> [EXERCISE]
From the records that follow, copy every line in which "words" appears.

--------------------------------------------------

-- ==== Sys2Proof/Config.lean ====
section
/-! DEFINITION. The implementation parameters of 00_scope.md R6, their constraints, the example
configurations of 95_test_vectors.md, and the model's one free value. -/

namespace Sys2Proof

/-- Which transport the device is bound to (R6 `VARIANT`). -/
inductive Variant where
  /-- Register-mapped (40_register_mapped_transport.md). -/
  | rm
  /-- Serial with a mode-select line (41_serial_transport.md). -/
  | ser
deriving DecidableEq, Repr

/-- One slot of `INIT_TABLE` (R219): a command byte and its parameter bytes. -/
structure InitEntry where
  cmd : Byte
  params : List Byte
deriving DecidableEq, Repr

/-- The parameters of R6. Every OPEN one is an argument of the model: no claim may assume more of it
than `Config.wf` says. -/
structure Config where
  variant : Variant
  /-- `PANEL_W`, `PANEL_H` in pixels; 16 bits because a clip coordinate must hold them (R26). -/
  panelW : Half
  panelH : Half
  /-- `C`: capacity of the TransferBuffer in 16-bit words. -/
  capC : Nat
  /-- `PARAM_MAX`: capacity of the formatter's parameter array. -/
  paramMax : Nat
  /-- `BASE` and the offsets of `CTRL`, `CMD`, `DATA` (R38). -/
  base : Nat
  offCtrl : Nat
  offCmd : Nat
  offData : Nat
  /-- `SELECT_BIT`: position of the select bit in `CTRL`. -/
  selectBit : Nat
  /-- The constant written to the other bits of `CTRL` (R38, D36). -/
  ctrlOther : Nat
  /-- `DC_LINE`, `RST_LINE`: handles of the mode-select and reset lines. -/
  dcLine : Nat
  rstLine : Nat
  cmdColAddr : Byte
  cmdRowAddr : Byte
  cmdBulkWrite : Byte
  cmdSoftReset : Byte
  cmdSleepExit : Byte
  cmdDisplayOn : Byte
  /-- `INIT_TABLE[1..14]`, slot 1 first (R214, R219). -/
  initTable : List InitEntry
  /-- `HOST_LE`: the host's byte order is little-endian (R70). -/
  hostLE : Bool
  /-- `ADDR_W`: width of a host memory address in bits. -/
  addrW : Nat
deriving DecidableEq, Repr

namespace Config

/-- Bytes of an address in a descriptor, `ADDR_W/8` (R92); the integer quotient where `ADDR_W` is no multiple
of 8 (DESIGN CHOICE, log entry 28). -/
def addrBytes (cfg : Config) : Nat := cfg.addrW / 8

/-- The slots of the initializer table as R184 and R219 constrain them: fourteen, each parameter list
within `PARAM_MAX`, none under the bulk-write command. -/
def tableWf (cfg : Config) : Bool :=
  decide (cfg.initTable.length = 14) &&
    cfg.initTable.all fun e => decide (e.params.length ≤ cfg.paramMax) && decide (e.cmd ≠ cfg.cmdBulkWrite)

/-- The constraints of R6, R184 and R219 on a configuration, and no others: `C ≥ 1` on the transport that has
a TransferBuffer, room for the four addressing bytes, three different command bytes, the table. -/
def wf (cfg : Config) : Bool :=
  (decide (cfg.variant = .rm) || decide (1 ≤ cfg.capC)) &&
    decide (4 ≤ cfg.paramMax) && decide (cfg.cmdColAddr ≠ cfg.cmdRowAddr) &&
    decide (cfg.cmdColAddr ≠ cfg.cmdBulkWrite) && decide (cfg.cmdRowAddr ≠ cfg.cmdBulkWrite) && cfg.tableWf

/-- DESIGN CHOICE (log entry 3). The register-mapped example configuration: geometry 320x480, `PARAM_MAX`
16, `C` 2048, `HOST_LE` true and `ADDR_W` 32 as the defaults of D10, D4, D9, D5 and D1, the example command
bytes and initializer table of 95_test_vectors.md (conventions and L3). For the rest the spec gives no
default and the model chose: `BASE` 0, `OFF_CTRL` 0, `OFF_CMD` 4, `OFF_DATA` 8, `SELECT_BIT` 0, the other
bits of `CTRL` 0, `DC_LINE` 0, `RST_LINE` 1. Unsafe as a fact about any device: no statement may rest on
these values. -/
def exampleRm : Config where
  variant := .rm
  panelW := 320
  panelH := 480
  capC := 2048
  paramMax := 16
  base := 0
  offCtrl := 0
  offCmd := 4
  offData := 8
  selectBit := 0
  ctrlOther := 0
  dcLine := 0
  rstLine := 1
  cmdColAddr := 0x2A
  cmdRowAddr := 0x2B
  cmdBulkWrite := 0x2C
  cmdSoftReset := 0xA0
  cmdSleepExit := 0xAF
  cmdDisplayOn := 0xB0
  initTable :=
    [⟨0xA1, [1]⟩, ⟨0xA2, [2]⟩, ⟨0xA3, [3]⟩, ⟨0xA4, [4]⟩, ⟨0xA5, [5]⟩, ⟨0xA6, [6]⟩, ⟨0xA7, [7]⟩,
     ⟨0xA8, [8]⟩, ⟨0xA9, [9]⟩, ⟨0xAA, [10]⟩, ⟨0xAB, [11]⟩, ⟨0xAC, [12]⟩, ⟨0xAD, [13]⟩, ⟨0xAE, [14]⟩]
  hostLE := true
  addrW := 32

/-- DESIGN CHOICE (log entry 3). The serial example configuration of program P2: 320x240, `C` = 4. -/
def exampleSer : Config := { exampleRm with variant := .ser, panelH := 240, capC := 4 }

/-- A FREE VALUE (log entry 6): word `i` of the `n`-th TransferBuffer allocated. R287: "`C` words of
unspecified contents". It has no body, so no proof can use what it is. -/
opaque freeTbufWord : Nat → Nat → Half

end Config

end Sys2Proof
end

--------------------------------------------------

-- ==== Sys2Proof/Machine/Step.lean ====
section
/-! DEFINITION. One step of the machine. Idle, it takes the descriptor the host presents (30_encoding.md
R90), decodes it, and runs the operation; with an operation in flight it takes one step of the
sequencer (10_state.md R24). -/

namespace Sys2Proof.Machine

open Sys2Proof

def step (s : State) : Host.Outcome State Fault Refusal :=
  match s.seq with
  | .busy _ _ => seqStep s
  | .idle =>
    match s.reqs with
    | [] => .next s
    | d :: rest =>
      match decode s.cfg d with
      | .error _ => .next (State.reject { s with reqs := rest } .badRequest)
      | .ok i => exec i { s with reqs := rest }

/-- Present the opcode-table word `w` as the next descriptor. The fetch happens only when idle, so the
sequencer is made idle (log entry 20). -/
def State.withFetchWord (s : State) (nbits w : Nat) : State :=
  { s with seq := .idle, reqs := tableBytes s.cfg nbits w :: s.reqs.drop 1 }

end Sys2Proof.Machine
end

--------------------------------------------------

> [RESPONSE TO THE TASK]
  /-- `C`: capacity of the TransferBuffer in 16-bit words. -/
/-- A FREE VALUE (log entry 6): word `i` of the `n`-th TransferBuffer allocated. R287: "`C` words of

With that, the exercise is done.